A partly transparent or translucent area, sometimes referred to as a "half- window", may be formed in a polymeric security document which has opacifying layers on both sides by omitting the opacifying layers on one side only of the security document in the window area so that the "half-window" is not fully transparent, but allows some light to pass through without allowing objects to be viewed clearly through the half-window.

Alternatively, it is possible for the substrate to be formed from an substantially opaque material, such as paper or fibrous material, with an insert of transparent plastics material inserted into a cut-out, or recess in the paper or fibrous substrate to form a transparent window or a translucent half-window area.

The term "window" used herein encompasses fully transparent windows, translucent windows and "half windows".

Opacifying layers

Opacifying layers applied to a transparent substrate may comprise any one or more of a variety of opacifying coatings. For example, the opacifying coatings may comprise a pigment, such as titanium dioxide, dispersed within a binder or carrier of heat-activated cross-linkable polymeric material. Alternatively, a substrate of transparent plastic material could be sandwiched between opacifying layers of paper or other substantially opaque material to which indicia may be subsequently printed or otherwise applied.

Security Device or Feature

As used herein, the term security device or feature includes any one of a large number of security devices, elements or features intended to protect the security document or token from counterfeiting, copying, alteration or tampering. Security devices or features may be provided in or on the substrate of the security document or in or on one or more layers applied to the base substrate, and may take a wide variety of forms, such as security threads embedded in layers of the security document; security inks such as fluorescent, luminescent and phosphorescent inks, metallic inks, iridescent inks, photochromic, thermochromic, hydrochromic or piezochromic inks; printed and embossed features, including relief structures; interference layers; liquid crystal devices; lenses and lenticular structures; optically variable devices (OVDs) such as diffractive devices including diffraction gratings, holograms and diffractive optical elements (DOEs).

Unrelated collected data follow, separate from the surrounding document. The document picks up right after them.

-- ==== Sys2Proof/Certificates/Slice0/Obligations.lean ====
section
/-! DEFINITION. The statements for the provers: what each family of commands does, what a step does, and what every step
keeps. Each docstring names the rules that its statement rests on; OBLIGATIONS.json lists them. -/

open Sys2Proof Sys2Proof.Machine Sys2Proof.Machine.Reg

/-- The device right after reset: its stores are in canonical form, nothing waits, every partition slot is empty, the
level is PL3 (R436), TIME_NS and MONO_NS are 0 and TIME_INC is 10.0 (R364, R366), every port is down, no granule of HBM
is owned (R403), and no line of HBM is listed. The values that the specification does not give, zero, and what HBM
reads as before training, are the model's choice (logs 8, 10). -/
def Obligations.ResetState : Prop :=  let s := State.reset
  s.Canon ∧ s.pending = [] ∧ s.clocked = true ∧ (∀ k, s.rd A.pState k = 0) ∧ s.rf 0 PL_STATUS_LEVEL = 3 ∧
  s.pair oTIME_NS_LO = 0 ∧ s.pair oMONO_NS_LO = 0 ∧ s.timeInc = 10 * 2 ^ 32 ∧ (∀ p < 16, s.portUp p = false) ∧
  (∀ g, s.rd A.own g = 0) ∧ s.mem = [] ∧ s.packets = [] ∧ s.causes = []

/-- One step: the command at the front of the queue is performed on the state with the queue's rest. With an empty
queue one SCLK period passes: that this is what an empty queue stands for, and what goes on in the period without a
command, is the model's choice (logs 1 and 3). Without a clock nothing does. -/
def Obligations.StepRunsTheFront : Prop := ∀ (s : State),
  (∀ c r, s.pending = c :: r → step s = exec c { s with pending := r }) ∧
  (s.pending = [] → step s = .next s.period) ∧
  (s.pending = [] → s.clocked = false → s.rd A.pwMode 0 ≠ 1 → step s = .next s)

/-- Every step keeps the stores in canonical form: equal contents stay equal data (logs 1 and 10 name the model's own
forms). -/
def Obligations.StepKeepsCanonicalForm : Prop := ∀ (s t : State), s.Canon → step s = .next t → t.Canon

/-- Without the dies' clocks no unit acts (R417, R427, R435): a command of a unit or a link changes nothing. A request
to the device is held, with its initiator, while PARK gates the clocks and REFCLK runs, and is a wake where its source
is enabled in WAKE_CFG (R427, R433); in SLUMBER, in OFF and without REFCLK it changes nothing and gets no answer, which
is the model's reading (log 193; R433 gives SLUMBER no source for it). The clause covers a device with no request of an
earlier hold to perform, in no entry past DRAIN, and an initiator that is no core stalled on JNEXT. -/
def Obligations.ClocklessDevice : Prop := ∀ (s : State) (c : Instr) (who : Who),
  s.clocked = false →
  (unitCommand c = true → exec c s = .next s) ∧
  (sender c = some who → s.resumed = [] → s.entering = false → s.Awake who →
    (s.rd A.pwMode 0 = 1 ∧ s.refOk = true → Completes (exec c s) fun t =>
      t = s.holdReq who c (s.wakeSource (isPcie who)) ∧
      (∃ h, t.held = s.held ++ [h] ∧ h.cmd = c ∧ (s.actAs = none → h.who = who)) ∧
      t.rd A.pwWake 0 = (if s.rd A.pwWake 0 = 0 then s.wakeSource (isPcie who) else s.rd A.pwWake 0) ∧
      (∀ x : Arr, x.code < 512 → x.code ≠ A.pwWake.code → ∀ j, t.rd x j = s.rd x j) ∧ t.mem = s.mem ∧ t.rsp = s.rsp) ∧
    (s.rd A.pwMode 0 ≠ 1 ∨ s.refOk = false → exec c s = .next s))
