-- ==== Sys2Proof/Laws/State.lean ====
section
/-! SUPPORT. The laws of the state: one lemma a field for every update, reads of the sparse store after a write, and the
arithmetic of register fields. -/

namespace Sys2Proof.Machine

/-! ### Bit fields -/

theorem slice_lt (v lo w : Nat) : slice v lo w < 2 ^ w := Nat.mod_lt _ (Nat.two_pow_pos w)

theorem slice_zero (lo w : Nat) : slice 0 lo w = 0 := by simp [slice]

theorem slice_mod (v n lo w : Nat) (h : lo + w ≤ n) : slice (v % 2 ^ n) lo w = slice v lo w := by
  obtain ⟨k, rfl⟩ := Nat.exists_eq_add_of_le h
  have e : v % 2 ^ (lo + w + k) / 2 ^ lo = (v / 2 ^ lo) % 2 ^ (w + k) := by
    rw [Nat.add_assoc, Nat.pow_add, Nat.mod_mul_right_div_self]
  show v % 2 ^ (lo + w + k) / 2 ^ lo % 2 ^ w = _
  rw [e, Nat.pow_add, Nat.mod_mul_right_mod]

theorem patch_low (v lo w x : Nat) : patch v lo w x % 2 ^ lo = v % 2 ^ lo := by
  simp only [patch, Nat.pow_add, Nat.mul_assoc, Nat.add_mul_mod_self_left, Nat.mod_mod]

theorem patch_div (v lo w x : Nat) : patch v lo w x / 2 ^ lo = x % 2 ^ w + 2 ^ w * (v / 2 ^ (lo + w)) := by
  have hp : 0 < 2 ^ lo := Nat.two_pow_pos lo
  have hl : v % 2 ^ lo < 2 ^ lo := Nat.mod_lt _ hp
  have e : patch v lo w x = v % 2 ^ lo + 2 ^ lo * (x % 2 ^ w + 2 ^ w * (v / 2 ^ (lo + w))) := by
    simp only [patch, Nat.pow_add]; rw [Nat.mul_add, Nat.mul_assoc, Nat.add_assoc]
  rw [e, Nat.add_mul_div_left _ _ hp, Nat.div_eq_of_lt hl, Nat.zero_add]

/-- A field reads as the value written to it. -/
theorem slice_patch_same (v lo w x : Nat) : slice (patch v lo w x) lo w = x % 2 ^ w := by
  show patch v lo w x / 2 ^ lo % 2 ^ w = _
  rw [patch_div, Nat.add_mul_mod_self_left, Nat.mod_mod]

theorem patch_high (v lo w x : Nat) : patch v lo w x / 2 ^ (lo + w) = v / 2 ^ (lo + w) := by
  rw [Nat.pow_add, ← Nat.div_div_eq_div_mul, patch_div, Nat.add_mul_div_left _ _ (Nat.two_pow_pos w),
    Nat.div_eq_of_lt (Nat.mod_lt _ (Nat.two_pow_pos w)), Nat.zero_add, Nat.pow_add]

/-- A field beside the one written reads as before. -/
theorem slice_patch_ne (v lo w x lo' w' : Nat) (h : lo' + w' ≤ lo ∨ lo + w ≤ lo') :
    slice (patch v lo w x) lo' w' = slice v lo' w' := by
  rcases h with h | h
  · rw [← slice_mod (patch v lo w x) lo lo' w' h, patch_low, slice_mod _ _ _ _ h]
  · obtain ⟨k, rfl⟩ := Nat.exists_eq_add_of_le h
    simp only [slice]
    rw [Nat.pow_add, ← Nat.div_div_eq_div_mul, ← Nat.div_div_eq_div_mul]
    have := patch_high v lo w x
    simp only [patch] at this ⊢
    rw [this]

theorem patch_lt (v lo w x n : Nat) (hv : v < 2 ^ n) (h : lo + w ≤ n) : patch v lo w x < 2 ^ n := by
  obtain ⟨k, rfl⟩ := Nat.exists_eq_add_of_le h
  have h1 : v / 2 ^ (lo + w) < 2 ^ k := by
    rw [Nat.div_lt_iff_lt_mul (Nat.two_pow_pos _), ← Nat.pow_add, Nat.add_comm k]; exact hv
  have h2 : patch v lo w x / 2 ^ (lo + w) < 2 ^ k := by rw [patch_high]; exact h1
  rw [Nat.div_lt_iff_lt_mul (Nat.two_pow_pos _), ← Nat.pow_add, Nat.add_comm k] at h2
  exact h2
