-- ==== Sys2Proof/Laws/CanonShared.lean ====
section
/-! SUPPORT. Every operation keeps the canonical form of the stores (`State.Canon`): the shared operations. -/

namespace Sys2Proof.Machine

open Reg

/-! ### Arr -/

theorem State.wrE_canon {s : State} {a : Arr} {i v : Nat} (hs : s.Canon) : State.Canon (s.wrE a i v) := by
  unfold State.wrE
  with_reducible repeat' first | assumption | apply State.wr_canon

theorem State.wrLand_canon {s : State} {i mask v : Nat} (hs : s.Canon) : State.Canon (s.wrLand i mask v) := by
  unfold State.wrLand
  with_reducible repeat' first | assumption | apply State.wr_canon

theorem State.wrPres_canon {s : State} {i mask v : Nat} (hs : s.Canon) : State.Canon (s.wrPres i mask v) := by
  unfold State.wrPres
  with_reducible repeat' first | assumption | apply State.wr_canon

theorem State.sat_canon {s : State} {a : Arr} {i n : Nat} (hs : s.Canon) : State.Canon (s.sat a i n) := by
  unfold State.sat
  with_reducible repeat' first | assumption | apply State.wr_canon

theorem State.each_canon {s : State} {n : Nat} {f : State → Nat → State} (hs : s.Canon)
    (hf : ∀ y0 : State, y0.Canon → ∀ y1 : Nat, State.Canon (f y0 y1)) : State.Canon (s.each n f) := by
  unfold State.each
  with_reducible repeat' first | assumption | intro _ | apply hf | apply canon_foldl

theorem State.wf_canon {s : State} {base : Nat} {f : Fld} {v : Nat} (hs : s.Canon) : State.Canon (s.wf base f v) :=
    by
  unfold State.wf
  with_reducible repeat' first | assumption | apply State.wr_canon

theorem State.cnt_canon {s : State} {base : Nat} {f : Fld} {n : Nat} (hs : s.Canon) : State.Canon (s.cnt base f n)
    := by
  unfold State.cnt
  with_reducible repeat' first | assumption | apply State.wf_canon

theorem State.orf_canon {s : State} {base : Nat} {f : Fld} {m : Nat} (hs : s.Canon) : State.Canon (s.orf base f m)
    := by
  unfold State.orf
  with_reducible repeat' first | assumption | apply State.wf_canon

theorem State.setPair_canon {s : State} {off v : Nat} (hs : s.Canon) : State.Canon (s.setPair off v) := by
  unfold State.setPair
  with_reducible repeat' first | assumption | apply State.wr_canon

/-! ### Ops -/

theorem State.ans_canon {s : State} {status data : Nat} (hs : s.Canon) : State.Canon (s.ans status data) := by
  unfold State.ans
  repeat' first
    | with_reducible assumption | simp only [canon_update]

theorem State.okay_canon {s : State} (hs : s.Canon) : State.Canon (s.okay) := by
  unfold State.okay
  with_reducible repeat' first | assumption | apply State.ans_canon

theorem State.deny_canon {s : State} (hs : s.Canon) : State.Canon (s.deny) := by
  unfold State.deny
  with_reducible repeat' first | assumption | apply State.ans_canon

theorem State.cnRecord_canon {s : State} {die ni addr status : Nat} (hs : s.Canon) : State.Canon (s.cnRecord die ni
    addr status) := by
  unfold State.cnRecord
  repeat' first
    | with_reducible assumption | with_reducible apply State.setPair_canon | with_reducible apply canon_ite | split
    | simp only [canon_update]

Diffractive Optical Elements (DOEs)

As used herein, the term diffractive optical element refers to a numerical- type diffractive optical element (DOE). Numerical-type diffractive optical elements (DOEs) rely on the mapping of complex data that reconstruct in the far field (or reconstruction plane) a two-dimensional intensity pattern. Thus, when substantially collimated light, e.g. from a point light source or a laser, is incident upon the DOE, an interference pattern is generated that produces a projected image in the reconstruction plane that is visible when a suitable viewing surface is located in the reconstruction plane, or when the DOE is viewed in transmission at the reconstruction plane. The transformation between the two planes can be approximated by a fast Fourier transform (FFT). Thus, complex data including amplitude and phase information has to be physically encoded in the micro- structure of the DOE. This DOE data can be calculated by performing an inverse FFT transformation of the desired reconstruction (i.e. the desired intensity pattern in the far field).

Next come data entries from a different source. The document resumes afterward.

-- ==== Sys2Proof/Laws/CanonCells.lean ====
section
/-! SUPPORT. Every operation keeps the canonical form of the stores (`State.Canon`): cells, word units, port units, bays and the mortar. -/

namespace Sys2Proof.Machine

open Reg

/-! ### Cells -/

theorem State.mark_canon {s : State} {kind place : Nat} (hs : s.Canon) : State.Canon (s.mark kind place) := by
  unfold State.mark
  repeat' first
    | with_reducible assumption | simp only [canon_update]

theorem State.unit_canon {s : State} {kind place wall : Nat} {f : Nat → Nat → State} (hs : s.Canon)
    (hf : ∀ y0 : Nat, ∀ y1 : Nat, State.Canon (f y0 y1)) : State.Canon (s.unit kind place wall f) := by
  unfold State.unit
  repeat' first
    | with_reducible assumption | with_reducible apply hf | split

theorem State.voted_canon {s : State} {k t : Nat} {go : State} (hs : s.Canon) (hgo : go.Canon) : State.Canon
    (s.voted k t go) := by
  unfold State.voted
  repeat' first
    | with_reducible assumption | with_reducible apply State.freeze_canon | split

theorem State.noteImem_canon {s : State} {k c t : Nat} (hs : s.Canon) : State.Canon (s.noteImem k c t) := by
  unfold State.noteImem
  repeat' first
    | with_reducible assumption | with_reducible apply State.cnt_canon | with_reducible apply State.faultAt_canon
    | split

theorem State.cellHist_canon {s : State} {c t r : Nat} (hs : s.Canon) : State.Canon (s.cellHist c t r) := by
  unfold State.cellHist
  with_reducible repeat' first | assumption | apply State.hzMark_canon | apply State.putHist_canon

theorem State.cellIssue_canon {s : State} {c : CellLoc} {p : Nat → Bool} {f : Nat → Nat → Nat → State → State}
    (hs : s.Canon) (hf : ∀ y0 : Nat, ∀ y1 : Nat, ∀ y2 : Nat, ∀ y3 : State, y3.Canon → State.Canon (f y0 y1 y2 y3)) :
    State.Canon (s.cellIssue c p f) := by
  unfold State.cellIssue
  with_reducible repeat' first
    | assumption | intro _ | apply hf | apply State.unit_canon | apply State.voted_canon
    | apply State.noteImem_canon | apply State.mark_canon | apply canon_ite

theorem State.cellNop_canon {s : State} {c t : Nat} (hs : s.Canon) : State.Canon (s.cellNop c t) := by
  unfold State.cellNop
  with_reducible repeat' first | assumption | apply State.cellHist_canon

theorem execNop_canon {c : CellLoc} {s : State} (hs : s.Canon) : Res.Canon (execNop c s) := by
  unfold execNop
  with_reducible repeat' first
    | assumption | intro _ | apply State.live_canon | apply State.cellIssue_canon | apply State.cellNop_canon
    | apply canon_next

theorem State.putShadow_canon {s : State} {k c a t r : Nat} (hs : s.Canon) : State.Canon (s.putShadow k c a t r) :=
    by
  unfold State.putShadow
  with_reducible repeat' first
    | assumption | apply State.faultAt_canon | apply State.wr_canon | apply State.wrE_canon | apply canon_ite

theorem State.cellEval_canon {s : State} {k c t w : Nat} {isAssert : Bool} (hs : s.Canon) : State.Canon
    (s.cellEval k c t w isAssert) := by
  unfold State.cellEval
  repeat' first
    | with_reducible assumption | with_reducible intro _
    | (extract_lets +onlyGivenNames x; refine canon_cut (P := State.Canon x) ?_ ?_ <;> first | (clear_value x; intro _) | subst x)
    | (extract_lets +onlyGivenNames x; clear_value x) | with_reducible apply State.cellHist_canon
    | with_reducible apply State.faultAt_canon | with_reducible apply State.hzSel_canon
    | with_reducible apply State.noteSel_canon | with_reducible apply State.putShadow_canon
    | with_reducible apply State.wr_canon | with_reducible apply canon_foldl | split

theorem execEval_canon {c : CellLoc} {s : State} (hs : s.Canon) : Res.Canon (execEval c s) := by
  unfold execEval
  with_reducible repeat' first
    | assumption | intro _ | apply State.live_canon | apply State.cellIssue_canon | apply State.cellEval_canon
    | apply canon_next

theorem execAssert_canon {c : CellLoc} {s : State} (hs : s.Canon) : Res.Canon (execAssert c s) := by
  unfold execAssert
  with_reducible repeat' first
    | assumption | intro _ | apply State.live_canon | apply State.cellIssue_canon | apply State.cellEval_canon
    | apply canon_next

theorem State.cellReserved_canon {s : State} {k c t w : Nat} (hs : s.Canon) : State.Canon (s.cellReserved k c t w)
    := by
  unfold State.cellReserved
  with_reducible repeat' first | assumption | apply State.cellHist_canon | apply State.faultAt_canon

theorem execCellOpReserved_canon {c : CellLoc} {s : State} (hs : s.Canon) : Res.Canon (execCellOpReserved c s) := by
  unfold execCellOpReserved
  with_reducible repeat' first
    | assumption | intro _ | apply State.live_canon | apply State.cellIssue_canon | apply State.cellReserved_canon
    | apply canon_next

theorem State.zeroCells_canon {s : State} {bed t mask lag : Nat} (hs : s.Canon) : State.Canon
    (s.zeroCells bed t mask lag) := by
  unfold State.zeroCells
  with_reducible repeat' first | assumption | apply State.hzMark_canon | apply State.putHist_canon

theorem State.yieldMismatch_canon {s : State} {k bed t op : Nat} (hs : s.Canon) : State.Canon
    (s.yieldMismatch k bed t op) := by
  unfold State.yieldMismatch
  with_reducible repeat' first | assumption | apply State.zeroCells_canon | apply State.faultAt_canon

theorem State.wordStoreError_canon {s : State} {k bed t : Nat} (hs : s.Canon) : State.Canon
    (s.wordStoreError k bed t) := by
  unfold State.wordStoreError
  with_reducible repeat' first | assumption | apply State.zeroCells_canon | apply State.faultAt_canon

theorem State.cellYield_canon {s : State} {k bed t : Nat} (hs : s.Canon) : State.Canon (s.cellYield k bed t) := by
  unfold State.cellYield
  with_reducible repeat' first
    | assumption | apply State.wordStoreError_canon | apply State.mark_canon | apply State.yieldMismatch_canon
    | apply canon_ite

theorem execYield_canon {c : CellLoc} {s : State} (hs : s.Canon) : Res.Canon (execYield c s) := by
  unfold execYield
  with_reducible repeat' first
    | assumption | intro _ | apply State.live_canon | apply State.cellIssue_canon | apply State.cellYield_canon
    | apply canon_next

theorem State.cellRun_canon {s : State} {k c t w : Nat} (hs : s.Canon) : State.Canon (s.cellRun k c t w) := by
  unfold State.cellRun
  repeat' first
    | with_reducible assumption | with_reducible apply State.cellNop_canon
    | with_reducible apply State.cellEval_canon | with_reducible apply State.cellYield_canon
    | with_reducible apply State.cellReserved_canon | split

/-! ### Ports -/

theorem State.zeroLines_canon {s : State} {k u w : Nat} (hs : s.Canon) : State.Canon (s.zeroLines k u w) := by
  unfold State.zeroLines
  with_reducible repeat' first | assumption | apply State.deliver_canon

theorem State.notePimem_canon {s : State} {k u t : Nat} (hs : s.Canon) : State.Canon (s.notePimem k u t) := by
  unfold State.notePimem
  repeat' first
    | with_reducible assumption | with_reducible apply State.cnt_canon | with_reducible apply State.faultAt_canon
    | split

theorem State.portIssue_canon {s : State} {c : CourseLoc} {p : Nat → Bool} {f : Nat → Nat → Nat → State → State}
    (hs : s.Canon) (hf : ∀ y0 : Nat, ∀ y1 : Nat, ∀ y2 : Nat, ∀ y3 : State, y3.Canon → State.Canon (f y0 y1 y2 y3)) :
    State.Canon (s.portIssue c p f) := by
  unfold State.portIssue
  with_reducible repeat' first
    | assumption | intro _ | apply hf | apply State.unit_canon | apply State.voted_canon
    | apply State.notePimem_canon | apply State.mark_canon | apply canon_ite

theorem execPnop_canon {c : CourseLoc} {s : State} (hs : s.Canon) : Res.Canon (execPnop c s) := by
  unfold execPnop
  with_reducible repeat' first
    | assumption | intro _ | apply State.live_canon | apply State.portIssue_canon | apply canon_next

theorem State.portFieldFault_canon {s : State} {k u t w reason : Nat} (hs : s.Canon) : State.Canon
    (s.portFieldFault k u t w reason) := by
  unfold State.portFieldFault
  with_reducible repeat' first | assumption | apply State.faultAt_canon

theorem State.gatherRow_canon {s : State} {k u t w : Nat} (hs : s.Canon) : State.Canon (s.gatherRow k u t w) := by
  unfold State.gatherRow
  repeat' first
    | with_reducible assumption | with_reducible apply State.hzHistRead_canon
    | with_reducible apply State.noteHist_canon | with_reducible apply State.hzLandRead_canon
    | with_reducible apply State.noteLand_canon | with_reducible apply State.noteState_canon
    | with_reducible apply State.wr_canon | with_reducible apply canon_ite | split

theorem State.runGather_canon {s : State} {k u t w : Nat} (hs : s.Canon) : State.Canon (s.runGather k u t w) := by
  unfold State.runGather
  repeat' first
    | with_reducible assumption | with_reducible apply State.portFieldFault_canon
    | with_reducible apply State.gatherRow_canon | split

theorem execGather_canon {c : CourseLoc} {s : State} (hs : s.Canon) : Res.Canon (execGather c s) := by
  unfold execGather
  with_reducible repeat' first
    | assumption | intro _ | apply State.live_canon | apply State.portIssue_canon | apply State.runGather_canon
    | apply canon_next

theorem State.runGatheri_canon {s : State} {u w : Nat} (hs : s.Canon) : State.Canon (s.runGatheri u w) := by
  unfold State.runGatheri
  with_reducible repeat' first | assumption | apply State.wr_canon

theorem execGatheri_canon {c : CourseLoc} {s : State} (hs : s.Canon) : Res.Canon (execGatheri c s) := by
  unfold execGatheri
  with_reducible repeat' first
    | assumption | intro _ | apply State.live_canon | apply State.portIssue_canon | apply State.runGatheri_canon
    | apply canon_next

theorem State.issueRun_canon {s : State} {k u t w addrSlots : Nat} {tagged : Bool} {f : Nat → State → State}
    (hs : s.Canon) (hf : ∀ y0 : Nat, ∀ y1 : State, y1.Canon → State.Canon (f y0 y1)) : State.Canon
    (s.issueRun k u t w addrSlots tagged f) := by
  unfold State.issueRun
  repeat' first
    | with_reducible assumption | (extract_lets +onlyGivenNames x; clear_value x) | with_reducible apply hf
    | with_reducible apply State.zeroLines_canon | with_reducible apply State.portFieldFault_canon
    | with_reducible apply State.faultAt_canon | split

theorem State.bayRequest_canon {s : State} {k u t w addr : Nat} {write : Bool} (hs : s.Canon) : State.Canon
    (s.bayRequest k u t w addr write) := by
  unfold State.bayRequest
  repeat' first
    | with_reducible assumption | simp only [canon_update]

Background of the Invention

Polymeric banknotes incorporating windows or half windows have been successfully produced in Australia and several other countries for a number of years. However, polymeric banknote issuers and designers have imposed several limitations on the size and physical location of windows within the note.

A banknote generally comprises a rectangular flexible sheet having opposed longer side edges and opposed shorter side edges. The sheet has a major central longitudinal axis extending parallel to its longer side edges and a minor central transverse axis extending parallel to its shorter side edges.

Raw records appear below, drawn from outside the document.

theorem State.newtPin_canon {s : State} {d : Nat} {z1 : NewtCell} (hs : s.Canon) : State.Canon (s.newtPin d z1) :=
    by
  unfold State.newtPin
  with_reducible repeat' first
    | assumption | apply State.newtRecord_canon | apply State.raise_canon | apply State.wf_canon
    | apply State.toPhase_canon

theorem State.newtUsed_canon {s : State} {d verdict : Nat} {js : List Judged} (hs : s.Canon) : State.Canon
    (s.newtUsed d verdict js) := by
  unfold State.newtUsed
  repeat' first
    | with_reducible assumption | simp only [canon_update]

theorem State.newtJudge_canon {s : State} {d : Nat} {fails : List NewtCell} (hs : s.Canon) : State.Canon
    (s.newtJudge d fails) := by
  unfold State.newtJudge
  repeat' first
    | with_reducible assumption | with_reducible apply State.newtPin_canon
    | with_reducible apply State.toPhase_canon | with_reducible apply State.newtRepair_canon
    | with_reducible apply State.newtUsed_canon | split | simp only

theorem execNewtMarchEnd_canon {die : Fin 8} {fails : List MarchFail} {s : State} (hs : s.Canon) : Res.Canon
    (execNewtMarchEnd die fails s) := by
  unfold execNewtMarchEnd
  with_reducible repeat' first
    | assumption | intro _ | apply State.live_canon | apply State.newtJudge_canon | apply canon_next
    | apply canon_ite

theorem State.newtBegin_canon {s : State} {d i : Nat} (hs : s.Canon) : State.Canon (s.newtBegin d i) := by
  unfold State.newtBegin
  with_reducible repeat' first | assumption | apply State.wf_canon | apply State.toPhase_canon

theorem State.repairsActive_canon {s : State} {d : Nat} {column : Bool} (hs : s.Canon) : State.Canon
    (s.repairsActive d column) := by
  unfold State.repairsActive
  repeat' first
    | with_reducible assumption | with_reducible apply State.countRepairs_canon | simp only [canon_update]

theorem State.newtRepaired_canon {s : State} {d : Nat} (hs : s.Canon) : State.Canon (s.newtRepaired d) := by
  unfold State.newtRepaired
  with_reducible repeat' first
    | assumption | apply State.toPhase_canon | apply State.repairsActive_canon | apply canon_ite

theorem State.newtStart_canon {s : State} {d : Nat} (hs : s.Canon) : State.Canon (s.newtStart d) := by
  unfold State.newtStart
  repeat' first
    | with_reducible assumption
    | (extract_lets +onlyGivenNames x; refine canon_cut (P := State.Canon x) ?_ ?_ <;> first | (clear_value x; intro _) | subst x)
    | (extract_lets +onlyGivenNames x; clear_value x) | with_reducible apply State.newtBegin_canon
    | with_reducible apply State.wr_canon | split

theorem execNewtRegionStart_canon {die : Fin 8} {s : State} (hs : s.Canon) : Res.Canon (execNewtRegionStart die s)
    := by
  unfold execNewtRegionStart
  with_reducible repeat' first
    | assumption | intro _ | apply State.live_canon | apply State.newtStart_canon | apply canon_next

theorem State.newtSaved_canon {s : State} {d : Nat} (hs : s.Canon) : State.Canon (s.newtSaved d) := by
  unfold State.newtSaved
  with_reducible repeat' first
    | assumption | intro _ | apply State.each_canon | apply State.wr_canon | apply State.toPhase_canon
    | apply canon_ite

theorem execNewtSaveEnd_canon {die : Fin 8} {s : State} (hs : s.Canon) : Res.Canon (execNewtSaveEnd die s) := by
  unfold execNewtSaveEnd
  with_reducible repeat' first
    | assumption | intro _ | apply State.live_canon | apply State.newtSaved_canon | apply canon_next
    | apply canon_ite

theorem State.newtFilled_canon {s : State} {d : Nat} (hs : s.Canon) : State.Canon (s.newtFilled d) := by
  unfold State.newtFilled
  exact State.toPhase_canon (State.repairsActive_canon (canon_arrFilter rfl rfl hs))

theorem execNewtFillEnd_canon {die : Fin 8} {s : State} (hs : s.Canon) : Res.Canon (execNewtFillEnd die s) := by
  unfold execNewtFillEnd
  with_reducible repeat' first
    | assumption | intro _ | apply State.live_canon | apply State.newtRepaired_canon | apply State.newtFilled_canon
    | apply canon_next | apply canon_ite

theorem State.newtCopyBack_canon {s : State} {d : Nat} (hs : s.Canon) : State.Canon (s.newtCopyBack d) := by
  unfold State.newtCopyBack
  with_reducible repeat' first
    | assumption | intro _ | apply State.each_canon | apply State.wr_canon | apply State.newtScrub_canon
    | apply canon_ite

theorem State.newtSettle_canon {s : State} {d : Nat} (hs : s.Canon) : State.Canon (s.newtSettle d) := by
  unfold State.newtSettle
  with_reducible repeat' first | assumption | apply State.newtCopyBack_canon | apply canon_ite

theorem State.newtTested_canon {s : State} {d : Nat} (hs : s.Canon) : State.Canon (s.newtTested d) := by
  unfold State.newtTested
  repeat' first
    | with_reducible assumption | with_reducible apply canon_ite | simp only [canon_update]

theorem State.waitedStarts_canon {s : State} (hs : s.Canon) : State.Canon (s.waitedStarts) := by
  unfold State.waitedStarts
  with_reducible repeat' first
    | assumption | intro _ | apply State.each_canon | apply State.doStart_canon | apply State.wr_canon
    | apply canon_ite

theorem State.newtDone_canon {s : State} {d : Nat} (hs : s.Canon) : State.Canon (s.newtDone d) := by
  unfold State.newtDone
  with_reducible repeat' first
    | assumption | apply State.waitedStarts_canon | apply State.wr_canon | apply State.toPhase_canon

theorem execNewtRestoreEnd_canon {die : Fin 8} {s : State} (hs : s.Canon) : Res.Canon (execNewtRestoreEnd die s) :=
    by
  unfold execNewtRestoreEnd
  with_reducible repeat' first
    | assumption | intro _ | apply State.live_canon | apply State.newtRepaired_canon | apply State.newtDone_canon
    | apply State.newtTested_canon | apply State.newtCopyBack_canon | apply canon_next | apply canon_ite

theorem State.newtRequest_canon {s : State} {who : Who} {d v : Nat} (hs : s.Canon) : State.Canon
    (s.newtRequest who d v) := by
  unfold State.newtRequest
  with_reducible repeat' first
    | assumption | apply State.deny_canon | apply State.wf_canon | apply State.okay_canon | apply State.wr_canon
    | apply canon_ite

theorem execNewtReq_canon {who : Who} {die : Fin 8} {val : Word} {s : State} (hs : s.Canon) : Res.Canon
    (execNewtReq who die val s) := by
  unfold execNewtReq
  with_reducible repeat' first
    | assumption | intro _ | apply State.access_canon | apply State.newtRequest_canon | apply canon_next

theorem State.newtUnpin_canon {s : State} {d : Nat} (hs : s.Canon) : State.Canon (s.newtUnpin d) := by
  unfold State.newtUnpin
  with_reducible repeat' first
    | assumption | apply State.newtDone_canon | apply State.wf_canon | apply State.newtCopyBack_canon
    | apply canon_ite

theorem execUnpin_canon {who : Who} {die : Fin 8} {s : State} (hs : s.Canon) : Res.Canon (execUnpin who die s) := by
  unfold execUnpin
  with_reducible repeat' first
    | assumption | intro _ | apply State.access_canon | apply State.okay_canon | apply State.newtUnpin_canon
    | apply State.deny_canon | apply canon_next | apply canon_ite

/-! ### Events -/

theorem State.txDeny_canon {s : State} {k : Nat} (hs : s.Canon) : State.Canon (s.txDeny k) := by
  unfold State.txDeny
  with_reducible repeat' first
    | assumption | apply State.shResult_canon | apply State.okay_canon | apply State.deny_canon | apply canon_ite

theorem State.txWrite_canon {s : State} {who : Who} {k : Nat} {f : State → Nat × State} (hs : s.Canon)
    (hf : ∀ y0 : State, y0.Canon → State.Canon (f y0).2) : State.Canon (s.txWrite who k f) := by
  unfold State.txWrite
  with_reducible repeat' first
    | assumption | apply hf | apply State.txDeny_canon | apply State.okay_canon | apply State.shResult_canon
    | apply canon_ite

Hitherto, banknote designers have restricted the location of windows to certain regions of a banknote for a number of reasons. First, it has previously been believed that for optimum processing, many banknote processing machines require an opaque area at a leading side edge in order that the start of a banknote can be identified and the banknote can then be tracked as it passes through the processing machine.

The leading side edge is usually one or both of the shorter side edges, but it is also possible for a leading side edge to be a longer side edge. Also, the size and location of window areas has been restricted by the belief that certain sensors in banknote processing machines will treat window areas as holes. Further, there is an assumed restriction that windows should not be located on central major and minor axes or even on quarter transverse lines because these commonly serve as fold lines, when banknotes are folded by the general public.

These restrictions discussed above have limited the surface area of the banknote within which windows or half-windows have been located. These restrictions allow less design freedom, and can make the resulting banknotes more vulnerable to the casual counterfeiter than would be the case if the banknote designer could position larger windows or half windows in a wider range of areas of the banknote.

It is therefore desirable to provide the banknote designer with the freedom to position windows or half windows in a wide range of areas of a banknote, and to provide a banknote with at least one window which is more difficult to counterfeit than if the window is restricted to a small size and a small range of locations on the document. Issues associated with banknote detection by ATMs however, have largely remained unresolved.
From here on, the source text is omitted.